[Task objective]
Please repeat the lines below, exactly and only, from the one that holds "theorem fields31 (w" through the one that holds "(hg0 : g0 < 4096)".

[Saved entries]
——————

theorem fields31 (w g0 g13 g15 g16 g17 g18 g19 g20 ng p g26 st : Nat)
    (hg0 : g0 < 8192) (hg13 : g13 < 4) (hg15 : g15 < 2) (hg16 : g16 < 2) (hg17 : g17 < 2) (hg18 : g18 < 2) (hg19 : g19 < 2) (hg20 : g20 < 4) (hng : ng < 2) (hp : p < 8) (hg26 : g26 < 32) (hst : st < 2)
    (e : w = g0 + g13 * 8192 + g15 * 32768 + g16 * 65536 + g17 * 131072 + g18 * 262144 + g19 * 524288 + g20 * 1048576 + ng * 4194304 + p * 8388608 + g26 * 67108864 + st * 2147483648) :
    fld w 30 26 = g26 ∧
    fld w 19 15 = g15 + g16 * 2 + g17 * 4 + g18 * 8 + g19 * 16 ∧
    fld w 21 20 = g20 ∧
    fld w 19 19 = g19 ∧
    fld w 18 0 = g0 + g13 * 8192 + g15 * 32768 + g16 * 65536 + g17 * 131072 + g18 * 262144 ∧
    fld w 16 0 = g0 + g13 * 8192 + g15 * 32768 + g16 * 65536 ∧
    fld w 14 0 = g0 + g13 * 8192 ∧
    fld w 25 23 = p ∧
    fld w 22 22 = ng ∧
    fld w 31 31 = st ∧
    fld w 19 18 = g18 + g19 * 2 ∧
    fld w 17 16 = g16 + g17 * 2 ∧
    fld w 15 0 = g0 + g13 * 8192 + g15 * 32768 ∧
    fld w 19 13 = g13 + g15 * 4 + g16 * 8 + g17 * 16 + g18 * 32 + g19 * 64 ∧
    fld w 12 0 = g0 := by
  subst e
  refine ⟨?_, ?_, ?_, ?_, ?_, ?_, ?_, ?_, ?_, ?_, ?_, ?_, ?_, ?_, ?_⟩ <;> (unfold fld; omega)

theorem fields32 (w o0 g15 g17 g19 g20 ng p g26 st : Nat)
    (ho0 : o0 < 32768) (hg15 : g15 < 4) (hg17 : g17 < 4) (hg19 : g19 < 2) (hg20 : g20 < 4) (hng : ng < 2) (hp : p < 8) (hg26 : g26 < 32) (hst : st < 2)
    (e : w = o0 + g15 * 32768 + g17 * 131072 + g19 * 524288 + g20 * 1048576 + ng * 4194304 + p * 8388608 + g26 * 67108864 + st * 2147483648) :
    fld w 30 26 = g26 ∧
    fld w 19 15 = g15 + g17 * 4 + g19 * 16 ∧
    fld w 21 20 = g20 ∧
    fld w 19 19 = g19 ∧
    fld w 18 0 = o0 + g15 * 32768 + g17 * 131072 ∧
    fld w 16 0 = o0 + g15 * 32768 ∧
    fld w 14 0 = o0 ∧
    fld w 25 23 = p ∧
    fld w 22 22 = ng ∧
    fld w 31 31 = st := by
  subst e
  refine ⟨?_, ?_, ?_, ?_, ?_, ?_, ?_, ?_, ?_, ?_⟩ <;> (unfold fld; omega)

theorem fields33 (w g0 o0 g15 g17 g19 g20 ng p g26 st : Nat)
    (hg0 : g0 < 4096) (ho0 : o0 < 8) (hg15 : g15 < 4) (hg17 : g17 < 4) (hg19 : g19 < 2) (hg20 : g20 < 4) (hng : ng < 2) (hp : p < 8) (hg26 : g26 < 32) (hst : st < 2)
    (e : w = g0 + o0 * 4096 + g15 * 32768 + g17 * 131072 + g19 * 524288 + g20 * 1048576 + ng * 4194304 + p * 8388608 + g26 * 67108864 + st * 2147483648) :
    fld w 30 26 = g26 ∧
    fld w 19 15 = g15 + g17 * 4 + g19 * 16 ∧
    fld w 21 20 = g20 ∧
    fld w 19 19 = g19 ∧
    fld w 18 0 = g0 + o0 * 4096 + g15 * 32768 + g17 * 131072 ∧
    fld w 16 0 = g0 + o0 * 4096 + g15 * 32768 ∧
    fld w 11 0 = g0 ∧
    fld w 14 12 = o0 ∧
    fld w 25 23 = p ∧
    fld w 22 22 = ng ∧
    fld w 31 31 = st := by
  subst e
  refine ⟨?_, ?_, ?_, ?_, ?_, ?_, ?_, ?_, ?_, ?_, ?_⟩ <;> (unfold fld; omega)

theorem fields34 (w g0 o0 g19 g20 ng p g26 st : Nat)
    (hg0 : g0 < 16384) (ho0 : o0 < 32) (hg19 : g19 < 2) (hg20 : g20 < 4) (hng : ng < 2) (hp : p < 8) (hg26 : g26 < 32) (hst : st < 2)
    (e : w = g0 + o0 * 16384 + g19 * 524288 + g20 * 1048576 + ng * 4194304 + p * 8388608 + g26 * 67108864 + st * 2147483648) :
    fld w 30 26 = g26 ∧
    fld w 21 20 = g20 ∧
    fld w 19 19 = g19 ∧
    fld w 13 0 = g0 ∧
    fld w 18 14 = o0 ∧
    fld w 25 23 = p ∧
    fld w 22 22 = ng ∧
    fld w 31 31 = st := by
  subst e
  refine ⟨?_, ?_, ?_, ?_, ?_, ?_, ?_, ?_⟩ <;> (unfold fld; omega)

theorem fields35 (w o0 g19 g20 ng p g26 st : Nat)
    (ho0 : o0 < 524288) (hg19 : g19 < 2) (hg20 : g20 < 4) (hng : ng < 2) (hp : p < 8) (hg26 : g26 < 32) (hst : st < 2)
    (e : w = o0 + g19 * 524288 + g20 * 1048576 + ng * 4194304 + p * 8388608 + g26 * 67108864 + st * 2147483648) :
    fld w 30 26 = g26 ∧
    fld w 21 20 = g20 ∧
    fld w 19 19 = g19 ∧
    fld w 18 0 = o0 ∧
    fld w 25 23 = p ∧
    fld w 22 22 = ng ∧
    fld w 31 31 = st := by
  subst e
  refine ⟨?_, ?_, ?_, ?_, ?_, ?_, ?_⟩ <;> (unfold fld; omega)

——————

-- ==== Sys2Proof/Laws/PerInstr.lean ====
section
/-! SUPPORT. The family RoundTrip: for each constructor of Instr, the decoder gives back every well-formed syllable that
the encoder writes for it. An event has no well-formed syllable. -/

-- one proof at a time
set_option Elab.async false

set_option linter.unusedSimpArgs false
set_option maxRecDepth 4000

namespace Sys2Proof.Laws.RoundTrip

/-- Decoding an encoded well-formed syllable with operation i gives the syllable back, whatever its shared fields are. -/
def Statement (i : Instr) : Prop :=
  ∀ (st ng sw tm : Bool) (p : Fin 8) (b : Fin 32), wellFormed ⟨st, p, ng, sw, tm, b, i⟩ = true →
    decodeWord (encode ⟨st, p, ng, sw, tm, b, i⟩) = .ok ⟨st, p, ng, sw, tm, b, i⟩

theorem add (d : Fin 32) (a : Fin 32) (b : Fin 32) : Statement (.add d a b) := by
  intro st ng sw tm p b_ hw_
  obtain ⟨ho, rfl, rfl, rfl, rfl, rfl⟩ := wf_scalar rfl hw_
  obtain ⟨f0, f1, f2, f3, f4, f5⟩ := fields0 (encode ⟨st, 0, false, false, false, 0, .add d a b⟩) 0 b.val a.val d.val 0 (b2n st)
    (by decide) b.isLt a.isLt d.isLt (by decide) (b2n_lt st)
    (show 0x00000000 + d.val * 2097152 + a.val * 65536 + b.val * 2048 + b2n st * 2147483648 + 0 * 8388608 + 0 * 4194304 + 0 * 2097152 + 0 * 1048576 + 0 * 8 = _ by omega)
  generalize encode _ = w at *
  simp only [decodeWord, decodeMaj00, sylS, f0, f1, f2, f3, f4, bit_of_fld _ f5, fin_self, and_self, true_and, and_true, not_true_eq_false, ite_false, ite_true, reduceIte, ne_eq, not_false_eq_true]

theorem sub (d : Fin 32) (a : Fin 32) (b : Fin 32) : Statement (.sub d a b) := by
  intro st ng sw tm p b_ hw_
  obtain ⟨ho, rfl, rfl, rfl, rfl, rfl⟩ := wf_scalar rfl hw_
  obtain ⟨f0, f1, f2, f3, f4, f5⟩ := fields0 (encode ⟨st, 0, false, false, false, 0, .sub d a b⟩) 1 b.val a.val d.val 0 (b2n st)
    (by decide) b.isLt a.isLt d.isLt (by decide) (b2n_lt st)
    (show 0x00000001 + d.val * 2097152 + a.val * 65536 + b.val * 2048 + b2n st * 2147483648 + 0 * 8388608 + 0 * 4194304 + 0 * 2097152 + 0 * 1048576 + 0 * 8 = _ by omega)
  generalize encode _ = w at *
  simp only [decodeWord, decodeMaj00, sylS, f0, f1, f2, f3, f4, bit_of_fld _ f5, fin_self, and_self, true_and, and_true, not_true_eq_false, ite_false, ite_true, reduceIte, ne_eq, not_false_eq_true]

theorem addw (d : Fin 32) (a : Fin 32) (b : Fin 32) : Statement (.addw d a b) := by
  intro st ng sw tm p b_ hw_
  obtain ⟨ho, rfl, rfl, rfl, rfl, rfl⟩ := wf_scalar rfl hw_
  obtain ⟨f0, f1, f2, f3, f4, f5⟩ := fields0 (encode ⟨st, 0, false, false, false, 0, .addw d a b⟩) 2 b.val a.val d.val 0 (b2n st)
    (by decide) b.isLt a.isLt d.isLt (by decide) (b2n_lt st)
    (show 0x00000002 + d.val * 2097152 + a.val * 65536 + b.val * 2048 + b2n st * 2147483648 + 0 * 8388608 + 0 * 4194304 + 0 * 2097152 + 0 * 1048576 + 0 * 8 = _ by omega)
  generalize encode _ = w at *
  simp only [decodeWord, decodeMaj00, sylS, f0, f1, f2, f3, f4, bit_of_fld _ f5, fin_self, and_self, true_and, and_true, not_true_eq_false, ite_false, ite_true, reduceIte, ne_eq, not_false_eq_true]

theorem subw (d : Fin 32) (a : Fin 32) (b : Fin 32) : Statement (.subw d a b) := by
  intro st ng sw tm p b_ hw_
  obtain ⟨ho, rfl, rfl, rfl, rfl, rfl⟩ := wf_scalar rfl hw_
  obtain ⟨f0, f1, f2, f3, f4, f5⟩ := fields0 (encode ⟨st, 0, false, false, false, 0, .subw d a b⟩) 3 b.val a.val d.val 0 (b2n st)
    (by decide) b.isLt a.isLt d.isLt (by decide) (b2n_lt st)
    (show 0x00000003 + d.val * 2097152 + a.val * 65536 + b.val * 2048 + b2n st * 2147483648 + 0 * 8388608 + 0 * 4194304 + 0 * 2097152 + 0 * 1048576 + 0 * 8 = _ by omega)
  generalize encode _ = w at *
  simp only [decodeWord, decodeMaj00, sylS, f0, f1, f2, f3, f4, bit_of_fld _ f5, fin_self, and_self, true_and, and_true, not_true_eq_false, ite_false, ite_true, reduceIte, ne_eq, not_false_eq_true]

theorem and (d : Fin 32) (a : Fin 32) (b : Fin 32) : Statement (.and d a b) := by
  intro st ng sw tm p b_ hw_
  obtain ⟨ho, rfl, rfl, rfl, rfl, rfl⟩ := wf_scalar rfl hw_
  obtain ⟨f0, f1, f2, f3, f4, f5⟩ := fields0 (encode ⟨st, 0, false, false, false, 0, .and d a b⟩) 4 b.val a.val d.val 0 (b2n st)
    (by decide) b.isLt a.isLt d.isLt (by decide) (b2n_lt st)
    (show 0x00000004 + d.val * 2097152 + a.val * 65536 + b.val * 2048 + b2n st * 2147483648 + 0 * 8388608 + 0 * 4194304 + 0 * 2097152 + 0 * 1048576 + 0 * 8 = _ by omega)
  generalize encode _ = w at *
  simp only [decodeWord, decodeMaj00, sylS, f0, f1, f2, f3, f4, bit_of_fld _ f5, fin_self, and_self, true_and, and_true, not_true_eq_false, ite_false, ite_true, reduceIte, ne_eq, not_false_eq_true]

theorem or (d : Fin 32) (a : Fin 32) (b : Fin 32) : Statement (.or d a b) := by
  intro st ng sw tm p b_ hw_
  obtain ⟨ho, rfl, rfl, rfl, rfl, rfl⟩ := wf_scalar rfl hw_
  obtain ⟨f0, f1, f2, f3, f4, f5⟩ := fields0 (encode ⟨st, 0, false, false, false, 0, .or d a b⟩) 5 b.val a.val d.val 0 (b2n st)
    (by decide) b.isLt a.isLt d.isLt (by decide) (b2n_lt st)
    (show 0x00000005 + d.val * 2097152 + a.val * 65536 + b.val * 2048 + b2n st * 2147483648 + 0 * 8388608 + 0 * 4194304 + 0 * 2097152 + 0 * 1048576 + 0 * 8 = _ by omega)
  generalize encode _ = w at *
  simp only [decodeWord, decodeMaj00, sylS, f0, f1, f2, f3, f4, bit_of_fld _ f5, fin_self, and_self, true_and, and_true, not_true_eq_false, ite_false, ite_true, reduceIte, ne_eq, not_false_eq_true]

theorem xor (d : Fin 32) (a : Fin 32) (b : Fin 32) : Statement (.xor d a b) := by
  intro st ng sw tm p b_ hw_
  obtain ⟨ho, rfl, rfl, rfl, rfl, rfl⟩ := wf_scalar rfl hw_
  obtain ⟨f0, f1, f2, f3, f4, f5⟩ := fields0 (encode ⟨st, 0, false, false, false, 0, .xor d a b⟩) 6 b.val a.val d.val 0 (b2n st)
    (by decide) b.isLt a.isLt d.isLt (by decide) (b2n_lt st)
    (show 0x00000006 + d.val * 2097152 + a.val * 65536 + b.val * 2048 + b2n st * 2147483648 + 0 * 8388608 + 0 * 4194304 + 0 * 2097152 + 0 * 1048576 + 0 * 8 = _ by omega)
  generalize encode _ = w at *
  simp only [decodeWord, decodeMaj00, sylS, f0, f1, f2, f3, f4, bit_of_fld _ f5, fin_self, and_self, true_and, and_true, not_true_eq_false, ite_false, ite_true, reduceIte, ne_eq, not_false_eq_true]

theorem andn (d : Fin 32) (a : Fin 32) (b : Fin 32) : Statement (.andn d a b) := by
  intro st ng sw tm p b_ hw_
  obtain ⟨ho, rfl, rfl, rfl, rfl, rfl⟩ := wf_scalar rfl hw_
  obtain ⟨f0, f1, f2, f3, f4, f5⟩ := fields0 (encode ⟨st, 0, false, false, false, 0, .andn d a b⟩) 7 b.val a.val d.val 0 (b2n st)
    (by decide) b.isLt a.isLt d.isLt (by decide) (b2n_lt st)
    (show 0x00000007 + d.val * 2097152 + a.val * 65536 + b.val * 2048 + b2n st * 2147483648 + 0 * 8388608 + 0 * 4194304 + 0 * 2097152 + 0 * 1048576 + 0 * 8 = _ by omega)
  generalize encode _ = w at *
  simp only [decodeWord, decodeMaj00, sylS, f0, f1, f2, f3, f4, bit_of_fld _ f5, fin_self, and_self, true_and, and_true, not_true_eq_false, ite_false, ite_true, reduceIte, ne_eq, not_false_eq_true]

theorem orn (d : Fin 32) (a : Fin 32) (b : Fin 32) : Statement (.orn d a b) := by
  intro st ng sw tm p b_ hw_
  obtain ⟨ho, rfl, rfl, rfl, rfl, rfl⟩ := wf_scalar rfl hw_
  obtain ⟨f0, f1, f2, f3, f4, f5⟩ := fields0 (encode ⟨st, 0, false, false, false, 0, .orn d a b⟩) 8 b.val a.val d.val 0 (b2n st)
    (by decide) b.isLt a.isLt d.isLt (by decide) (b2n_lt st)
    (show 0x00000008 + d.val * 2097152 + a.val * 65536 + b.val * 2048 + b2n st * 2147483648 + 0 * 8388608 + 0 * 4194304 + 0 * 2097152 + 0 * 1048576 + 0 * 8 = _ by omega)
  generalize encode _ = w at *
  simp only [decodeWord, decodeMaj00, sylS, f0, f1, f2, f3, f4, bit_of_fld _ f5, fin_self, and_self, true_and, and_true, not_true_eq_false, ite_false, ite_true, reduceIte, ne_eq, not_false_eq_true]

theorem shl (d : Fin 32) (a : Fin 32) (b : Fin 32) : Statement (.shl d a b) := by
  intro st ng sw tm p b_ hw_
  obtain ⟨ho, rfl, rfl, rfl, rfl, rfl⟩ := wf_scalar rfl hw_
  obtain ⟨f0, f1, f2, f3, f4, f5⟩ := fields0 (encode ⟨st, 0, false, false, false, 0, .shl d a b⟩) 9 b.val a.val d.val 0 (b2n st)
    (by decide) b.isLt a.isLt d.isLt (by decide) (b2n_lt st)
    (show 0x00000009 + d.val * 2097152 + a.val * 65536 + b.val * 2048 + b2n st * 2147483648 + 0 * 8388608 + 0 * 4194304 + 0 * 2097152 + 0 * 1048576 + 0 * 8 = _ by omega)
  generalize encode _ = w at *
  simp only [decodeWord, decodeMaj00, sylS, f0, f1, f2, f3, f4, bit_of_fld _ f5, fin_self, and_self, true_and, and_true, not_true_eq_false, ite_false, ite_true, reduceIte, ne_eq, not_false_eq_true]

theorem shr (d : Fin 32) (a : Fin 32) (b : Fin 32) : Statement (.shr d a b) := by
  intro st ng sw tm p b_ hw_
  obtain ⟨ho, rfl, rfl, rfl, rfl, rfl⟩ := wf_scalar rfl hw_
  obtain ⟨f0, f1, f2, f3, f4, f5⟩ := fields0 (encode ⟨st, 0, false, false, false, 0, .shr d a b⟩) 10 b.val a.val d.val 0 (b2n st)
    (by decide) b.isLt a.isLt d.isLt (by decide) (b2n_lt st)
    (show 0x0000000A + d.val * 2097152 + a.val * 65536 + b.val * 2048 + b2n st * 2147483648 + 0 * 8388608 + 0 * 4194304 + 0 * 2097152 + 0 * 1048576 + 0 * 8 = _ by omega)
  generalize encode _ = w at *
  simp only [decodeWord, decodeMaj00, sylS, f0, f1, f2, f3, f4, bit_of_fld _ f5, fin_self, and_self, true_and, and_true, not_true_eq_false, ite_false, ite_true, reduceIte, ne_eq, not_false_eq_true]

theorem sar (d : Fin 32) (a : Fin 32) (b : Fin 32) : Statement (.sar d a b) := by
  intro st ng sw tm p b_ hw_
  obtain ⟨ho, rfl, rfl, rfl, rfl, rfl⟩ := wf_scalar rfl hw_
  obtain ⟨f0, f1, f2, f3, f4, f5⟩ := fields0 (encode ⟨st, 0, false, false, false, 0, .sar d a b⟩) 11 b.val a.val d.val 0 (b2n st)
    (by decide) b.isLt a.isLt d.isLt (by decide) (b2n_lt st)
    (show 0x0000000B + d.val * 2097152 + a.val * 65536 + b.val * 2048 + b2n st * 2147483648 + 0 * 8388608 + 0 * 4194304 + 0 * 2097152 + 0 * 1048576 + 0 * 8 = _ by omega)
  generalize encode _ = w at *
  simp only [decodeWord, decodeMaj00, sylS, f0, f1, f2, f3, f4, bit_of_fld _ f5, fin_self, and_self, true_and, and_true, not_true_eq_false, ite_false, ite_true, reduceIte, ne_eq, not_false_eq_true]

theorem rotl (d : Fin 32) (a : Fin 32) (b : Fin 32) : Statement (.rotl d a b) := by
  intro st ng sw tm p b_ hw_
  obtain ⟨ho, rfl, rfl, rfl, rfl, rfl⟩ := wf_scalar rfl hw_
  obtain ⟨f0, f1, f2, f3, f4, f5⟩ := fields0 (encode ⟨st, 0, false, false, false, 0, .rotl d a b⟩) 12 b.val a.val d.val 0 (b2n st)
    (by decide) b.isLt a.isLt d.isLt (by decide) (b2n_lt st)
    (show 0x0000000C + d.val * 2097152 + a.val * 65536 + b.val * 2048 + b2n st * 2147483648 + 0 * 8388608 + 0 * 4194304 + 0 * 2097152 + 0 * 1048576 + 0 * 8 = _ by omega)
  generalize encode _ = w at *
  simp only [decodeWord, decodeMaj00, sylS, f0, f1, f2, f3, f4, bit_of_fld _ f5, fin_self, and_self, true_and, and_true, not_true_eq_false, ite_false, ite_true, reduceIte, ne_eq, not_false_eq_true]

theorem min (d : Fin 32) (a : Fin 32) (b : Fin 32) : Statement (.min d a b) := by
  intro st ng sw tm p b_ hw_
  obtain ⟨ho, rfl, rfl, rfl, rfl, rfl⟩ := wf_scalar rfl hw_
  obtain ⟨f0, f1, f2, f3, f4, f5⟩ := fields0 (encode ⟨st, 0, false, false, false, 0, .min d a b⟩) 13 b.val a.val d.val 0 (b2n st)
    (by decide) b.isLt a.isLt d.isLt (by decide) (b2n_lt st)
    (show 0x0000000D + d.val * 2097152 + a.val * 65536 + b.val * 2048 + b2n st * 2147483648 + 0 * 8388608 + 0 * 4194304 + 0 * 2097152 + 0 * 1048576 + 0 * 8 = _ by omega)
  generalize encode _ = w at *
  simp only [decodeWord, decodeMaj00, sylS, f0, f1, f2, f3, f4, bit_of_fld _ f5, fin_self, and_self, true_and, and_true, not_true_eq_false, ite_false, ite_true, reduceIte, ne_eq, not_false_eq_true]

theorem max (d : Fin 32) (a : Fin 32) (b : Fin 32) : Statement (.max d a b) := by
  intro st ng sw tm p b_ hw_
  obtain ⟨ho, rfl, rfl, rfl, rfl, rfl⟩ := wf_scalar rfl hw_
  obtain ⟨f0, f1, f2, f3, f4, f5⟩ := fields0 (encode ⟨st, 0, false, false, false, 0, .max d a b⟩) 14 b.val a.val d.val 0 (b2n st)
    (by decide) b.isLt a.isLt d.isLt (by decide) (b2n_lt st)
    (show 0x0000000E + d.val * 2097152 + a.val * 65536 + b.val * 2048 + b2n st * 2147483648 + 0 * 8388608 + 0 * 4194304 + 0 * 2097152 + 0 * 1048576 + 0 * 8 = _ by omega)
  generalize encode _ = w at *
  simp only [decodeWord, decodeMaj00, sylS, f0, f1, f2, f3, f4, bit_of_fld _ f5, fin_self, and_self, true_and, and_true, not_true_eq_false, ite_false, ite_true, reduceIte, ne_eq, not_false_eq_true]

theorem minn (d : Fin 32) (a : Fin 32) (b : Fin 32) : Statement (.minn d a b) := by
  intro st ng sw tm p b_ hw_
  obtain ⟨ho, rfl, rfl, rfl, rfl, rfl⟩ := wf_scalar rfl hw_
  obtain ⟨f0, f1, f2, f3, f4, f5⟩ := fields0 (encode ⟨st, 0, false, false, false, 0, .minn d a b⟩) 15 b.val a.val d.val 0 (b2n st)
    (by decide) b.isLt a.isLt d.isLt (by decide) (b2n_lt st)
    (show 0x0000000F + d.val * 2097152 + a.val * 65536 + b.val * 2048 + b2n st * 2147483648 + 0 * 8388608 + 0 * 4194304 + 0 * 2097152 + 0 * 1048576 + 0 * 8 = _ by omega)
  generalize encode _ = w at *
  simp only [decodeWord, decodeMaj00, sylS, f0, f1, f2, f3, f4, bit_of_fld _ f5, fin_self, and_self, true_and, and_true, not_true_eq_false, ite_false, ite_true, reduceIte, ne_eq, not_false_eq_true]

——————

[Response to the exercise]
theorem fields31 (w g0 g13 g15 g16 g17 g18 g19 g20 ng p g26 st : Nat)
    (hg0 : g0 < 8192) (hg13 : g13 < 4) (hg15 : g15 < 2) (hg16 : g16 < 2) (hg17 : g17 < 2) (hg18 : g18 < 2) (hg19 : g19 < 2) (hg20 : g20 < 4) (hng : ng < 2) (hp : p < 8) (hg26 : g26 < 32) (hst : st < 2)
    (e : w = g0 + g13 * 8192 + g15 * 32768 + g16 * 65536 + g17 * 131072 + g18 * 262144 + g19 * 524288 + g20 * 1048576 + ng * 4194304 + p * 8388608 + g26 * 67108864 + st * 2147483648) :
    fld w 30 26 = g26 ∧
    fld w 19 15 = g15 + g16 * 2 + g17 * 4 + g18 * 8 + g19 * 16 ∧
    fld w 21 20 = g20 ∧
    fld w 19 19 = g19 ∧
    fld w 18 0 = g0 + g13 * 8192 + g15 * 32768 + g16 * 65536 + g17 * 131072 + g18 * 262144 ∧
    fld w 16 0 = g0 + g13 * 8192 + g15 * 32768 + g16 * 65536 ∧
    fld w 14 0 = g0 + g13 * 8192 ∧
    fld w 25 23 = p ∧
    fld w 22 22 = ng ∧
    fld w 31 31 = st ∧
    fld w 19 18 = g18 + g19 * 2 ∧
    fld w 17 16 = g16 + g17 * 2 ∧
    fld w 15 0 = g0 + g13 * 8192 + g15 * 32768 ∧
    fld w 19 13 = g13 + g15 * 4 + g16 * 8 + g17 * 16 + g18 * 32 + g19 * 64 ∧
    fld w 12 0 = g0 := by
  subst e
  refine ⟨?_, ?_, ?_, ?_, ?_, ?_, ?_, ?_, ?_, ?_, ?_, ?_, ?_, ?_, ?_⟩ <;> (unfold fld; omega)

theorem fields32 (w o0 g15 g17 g19 g20 ng p g26 st : Nat)
    (ho0 : o0 < 32768) (hg15 : g15 < 4) (hg17 : g17 < 4) (hg19 : g19 < 2) (hg20 : g20 < 4) (hng : ng < 2) (hp : p < 8) (hg26 : g26 < 32) (hst : st < 2)
    (e : w = o0 + g15 * 32768 + g17 * 131072 + g19 * 524288 + g20 * 1048576 + ng * 4194304 + p * 8388608 + g26 * 67108864 + st * 2147483648) :
    fld w 30 26 = g26 ∧
    fld w 19 15 = g15 + g17 * 4 + g19 * 16 ∧
    fld w 21 20 = g20 ∧
    fld w 19 19 = g19 ∧
    fld w 18 0 = o0 + g15 * 32768 + g17 * 131072 ∧
    fld w 16 0 = o0 + g15 * 32768 ∧
    fld w 14 0 = o0 ∧
    fld w 25 23 = p ∧
    fld w 22 22 = ng ∧
    fld w 31 31 = st := by
  subst e
  refine ⟨?_, ?_, ?_, ?_, ?_, ?_, ?_, ?_, ?_, ?_⟩ <;> (unfold fld; omega)

theorem fields33 (w g0 o0 g15 g17 g19 g20 ng p g26 st : Nat)
    (hg0 : g0 < 4096) (ho0 : o0 < 8) (hg15 : g15 < 4) (hg17 : g17 < 4) (hg19 : g19 < 2) (hg20 : g20 < 4) (hng : ng < 2) (hp : p < 8) (hg26 : g26 < 32) (hst : st < 2)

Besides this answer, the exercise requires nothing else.